Learn extra at:
With the introduction of its EmbeddingGemma, Google is offering a multilingual textual content embedding mannequin designed to run immediately on cellphones, laptops, and different edge units for mobile-first generative AI.
Unveiled September 4, EmbeddingGemma includes a 308 million parameter design that allows builders to construct purposes utilizing strategies similar to RAG (retrieval-augmented generation) and semantic search that can run immediately on the focused {hardware}, Google defined. Based mostly on the Gemma 3 light-weight mannequin structure, EmbeddingGemma is skilled on greater than 100 languages and is sufficiently small to run on fewer than 200MB of RAM with quantization. Customizable output dimensions are featured, starting from 768 dimensions to 128 dimensions by way of Matryoshka representation and a 2K token context window.
EmbeddingGemma empowers builders to construct on-device, versatile, privacy-centric purposes, based on Google.
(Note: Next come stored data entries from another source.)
/-- The predicate destination of the lanes given holds their results, and no other predicate has changed. -/
def State.WrotePred (s t : State) (pd : Option Nat) (g : Lanes) (val : Nat → Bool) : Prop :=
  ∀ l p, p < 8 → (s.cur.strm = .e ∧ l < 64 ∨ l = 0) → t.pred l p = if pd = some p ∧ g.getLsbD l = true then val l else s.pred l p

/-- FSTAT after live lanes raised flags: its sticky bits, at level U only (05 R133 to R135, 17 R413). -/
def State.Raised (s t : State) (fl : List (Nat × W8)) : Prop :=
  t.fstat = if s.cur.strm = .e ∧ s.curWarp.level = true then s.fstat else s.fstat ||| (orFlags fl).setWidth 32

/-- The flags that the live lanes of a form raise. -/
def State.flagsOf (s : State) (f : Full) (out : Nat → AluOut) : List (Nat × W8) := liveFlags s.liveMask (lanesOut (s.gLanes f) out)

/-- What an arithmetic form has done (06 R144): results, predicates and flags in the guard-true lanes, the next slot, nothing else. -/
structure State.Computed (s t : State) (i : Instr) (f : Full) (wide : Bool) (pd : Option Nat) (out : Nat → AluOut) : Prop where
  frame : s.Frame t
  result : s.Wrote t f.d wide (s.gLanes f) fun l => (out l).val
  pred : s.WrotePred t pd (s.gLanes f) fun l => (out l).pred
  flags : s.Raised t (s.flagsOf f out)
  advanced : s.Advanced t
  queues : s.queuesRead i f = [] → (s.issuer t).queues = s.curWarp.queues

/-- The form computes `out`: wherever it executes it completes with these results; where a flag that FSTAT enables would be raised it takes
FP_EXCEPTION instead (05 R136). -/
def Computes (i : Instr) (f : Full) (wide : Bool) (pd : Option Nat) (out : State → Nat → AluOut) : Prop :=
  ∀ s : State, s.executes i f = true →
    match s.flagTrap (s.flagsOf f (out s)) with
    | none => ∃ t, exec i s = .next t ∧ s.Computed t i f wide pd (out s)
    | some tr => exec i s = .next (s.trap tr)

/-! ### Operands and results of arithmetic -/

/-- The low bits of a source of a type, as a lane reads it. -/
def opnd (t : Ty) (f : Full) (x : Operand) (s : State) (l : Nat) : BitVec t.width := (s.src f x (wideTy t) l).setWidth t.width

/-- A source of a type as an integer: signed for .iN, unsigned for .nN (06 R149). -/
def opndInt (t : Ty) (f : Full) (x : Operand) (s : State) (l : Nat) : Int :=
  if t.signed then (opnd t f x s l).toInt else ((opnd t f x s l).toNat : Int)

/-- A result of a type's width. -/
def bitsOut {n : Nat} (x : BitVec n) : AluOut := ⟨x.setWidth 64, 0, false⟩

/-- An exact integer fitted to its type: clamped to the range, with SAT when that changes it (06 R149, `.sat`). -/
def clamped (t : Ty) (v : Int) : AluOut :=
  let c := max (intMin t) (min (intMax t) v)
  ⟨(BitVec.ofInt t.width c).setWidth 64, if c = v then 0 else flagSAT, false⟩

/-- The byte that a control byte of `bmix` makes of the eight source bytes (06 R149): the later steps take precedence. -/
def mixedByte (x : W64) (k : W8) : W8 :=
  let y : W8 := BitVec.ofNat 8 (x.toNat / 2 ^ (8 * (k.toNat % 8)))
  if k.getLsbD 3 then 0
  else if k.getLsbD 4 then (if (if k.getLsbD 5 then y.getLsbD 0 else y.getLsbD 7) then 0xFF else 0)
  else if k.getLsbD 5 then BitVec.ofFnLE fun i : Fin 8 => y.getLsbD (7 - i)
  else y

/-- The value is a zero. -/
def XR.isZero : XR → Bool
  | .zero _ => true
  | _ => false

/-- The value of an encoding, negated where the form says so (06 R151). -/
def fnum (F : Fmt) (neg : Bool) (x : Nat) : XR := if neg then (F.dec x).negate else F.dec x

/-- An FP32 source as a value: flushed under .ftz, negated by bit i of the variant (05 R130, 06 R151). -/
def State.fopnd (s : State) (f : Full) (m : AluMod) (i : Nat) (x : Operand) (l : Nat) : XR :=
  fnum .f32 (m.var.getLsbD i) (ftzIn s.ftz (s.src32 f x l).toNat)

/-- An FP32 source as an encoding: flushed under .ftz, its sign bit inverted by bit i of the variant. -/
def State.fbits (s : State) (f : Full) (m : AluMod) (i : Nat) (x : Operand) (l : Nat) : Nat :=
  negBits .f32 (m.var.getLsbD i) (ftzIn s.ftz (s.src32 f x l).toNat)

/-- Half h of a packed source as an encoding. -/
def State.half (s : State) (f : Full) (m : AluMod) (x : Operand) (l h : Nat) : Nat :=
  (s.srcPacked (packedFmt m.ty) f x l).toNat / 65536 ^ h % 65536

/-- Half h of a packed source as a value, negated by bit i of the variant. -/
def State.hopnd (s : State) (f : Full) (m : AluMod) (i : Nat) (x : Operand) (l h : Nat) : XR :=
  fnum (packedFmt m.ty) (m.var.getLsbD i) (s.half f m x l h)

/-- Half h of a packed source as an encoding, its sign bit inverted by bit i of the variant. -/
def State.hbits (s : State) (f : Full) (m : AluMod) (i : Nat) (x : Operand) (l h : Nat) : Nat :=
  negBits (packedFmt m.ty) (m.var.getLsbD i) (s.half f m x l h)

/-- A packed result: half 0 in the low bits, the flags of both (06 R151). -/
def packedOut (op : Nat → Nat × W8) : AluOut :=
  ⟨(BitVec.ofNat 32 ((op 0).1 + 65536 * (op 1).1)).setWidth 64, (op 0).2 ||| (op 1).2, false⟩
Mannequin weights for EmbeddingGemma will be downloaded from Hugging Face, Kaggle, and Vertex AI. By working with the Gemma 3n mannequin, EmbeddingGemma can unlock new use circumstances for cell RAG pipelines, semantic search, and extra, Google mentioned. EmbeddingGemma works with instruments similar to sentence-transformers, llama.cpp, MLX, Ollama, LiteRT, transformers.js, LMStudio, Weaviate, Cloudflare, LlamaIndex, and LangChain. Documentation for EmbeddingGemma will be discovered at ai.google.dev.